Gather each line of the records where "Bool" appears.

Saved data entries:
= Beginning of Section =
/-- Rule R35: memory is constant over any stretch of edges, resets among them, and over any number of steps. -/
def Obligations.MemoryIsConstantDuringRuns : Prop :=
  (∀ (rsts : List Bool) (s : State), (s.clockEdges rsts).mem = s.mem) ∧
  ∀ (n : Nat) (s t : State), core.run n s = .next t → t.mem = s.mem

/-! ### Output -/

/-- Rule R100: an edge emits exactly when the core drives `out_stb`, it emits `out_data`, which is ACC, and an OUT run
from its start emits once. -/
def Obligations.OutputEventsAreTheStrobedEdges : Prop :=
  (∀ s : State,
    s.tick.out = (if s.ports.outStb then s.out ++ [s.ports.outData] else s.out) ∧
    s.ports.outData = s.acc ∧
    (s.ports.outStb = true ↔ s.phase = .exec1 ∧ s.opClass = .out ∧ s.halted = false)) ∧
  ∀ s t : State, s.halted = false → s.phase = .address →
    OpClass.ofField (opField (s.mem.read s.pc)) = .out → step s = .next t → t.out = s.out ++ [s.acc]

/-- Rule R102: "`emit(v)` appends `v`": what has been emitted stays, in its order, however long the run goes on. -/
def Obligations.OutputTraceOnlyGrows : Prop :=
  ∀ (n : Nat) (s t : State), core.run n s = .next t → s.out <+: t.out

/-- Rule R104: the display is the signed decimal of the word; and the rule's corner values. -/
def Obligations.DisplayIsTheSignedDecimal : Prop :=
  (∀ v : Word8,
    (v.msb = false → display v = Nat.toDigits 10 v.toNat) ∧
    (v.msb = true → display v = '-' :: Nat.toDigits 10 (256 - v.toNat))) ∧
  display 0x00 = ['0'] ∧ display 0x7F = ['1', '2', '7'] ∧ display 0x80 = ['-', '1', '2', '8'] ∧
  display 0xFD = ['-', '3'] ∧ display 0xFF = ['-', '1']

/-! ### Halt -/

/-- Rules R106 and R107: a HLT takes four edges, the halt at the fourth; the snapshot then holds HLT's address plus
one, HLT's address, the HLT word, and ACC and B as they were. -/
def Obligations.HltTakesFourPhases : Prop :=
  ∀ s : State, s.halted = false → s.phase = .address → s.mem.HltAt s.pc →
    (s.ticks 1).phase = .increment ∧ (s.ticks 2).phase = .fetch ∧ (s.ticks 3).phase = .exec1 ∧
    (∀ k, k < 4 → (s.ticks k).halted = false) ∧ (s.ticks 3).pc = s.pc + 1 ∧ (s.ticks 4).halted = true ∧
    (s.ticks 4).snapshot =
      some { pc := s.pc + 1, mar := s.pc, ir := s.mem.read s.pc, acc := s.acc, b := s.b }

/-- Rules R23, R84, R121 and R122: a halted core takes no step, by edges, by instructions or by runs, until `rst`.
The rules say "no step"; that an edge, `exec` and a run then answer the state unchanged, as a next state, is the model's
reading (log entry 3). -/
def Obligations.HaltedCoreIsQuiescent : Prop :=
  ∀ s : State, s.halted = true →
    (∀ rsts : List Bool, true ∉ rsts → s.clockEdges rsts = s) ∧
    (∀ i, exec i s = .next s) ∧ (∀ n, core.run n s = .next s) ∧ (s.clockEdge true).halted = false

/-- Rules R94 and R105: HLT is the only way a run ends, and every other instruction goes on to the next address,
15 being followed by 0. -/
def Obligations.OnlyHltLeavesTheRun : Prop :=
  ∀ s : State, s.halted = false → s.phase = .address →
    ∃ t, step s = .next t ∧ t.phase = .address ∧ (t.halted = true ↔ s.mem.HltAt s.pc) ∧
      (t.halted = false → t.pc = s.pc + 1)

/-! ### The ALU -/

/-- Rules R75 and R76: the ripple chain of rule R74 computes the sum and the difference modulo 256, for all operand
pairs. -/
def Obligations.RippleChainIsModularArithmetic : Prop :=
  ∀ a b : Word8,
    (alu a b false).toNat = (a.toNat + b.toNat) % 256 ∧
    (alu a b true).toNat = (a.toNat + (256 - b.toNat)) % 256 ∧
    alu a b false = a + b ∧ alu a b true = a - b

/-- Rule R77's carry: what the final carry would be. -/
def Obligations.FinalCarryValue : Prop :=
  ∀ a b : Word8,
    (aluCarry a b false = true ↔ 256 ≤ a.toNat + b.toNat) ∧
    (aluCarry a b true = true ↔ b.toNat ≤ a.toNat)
= End of Section =
[Response to the task]:
  (∀ (rsts : List Bool) (s : State), (s.clockEdges rsts).mem = s.mem) ∧
    (∀ rsts : List Bool, true ∉ rsts → s.clockEdges rsts = s) ∧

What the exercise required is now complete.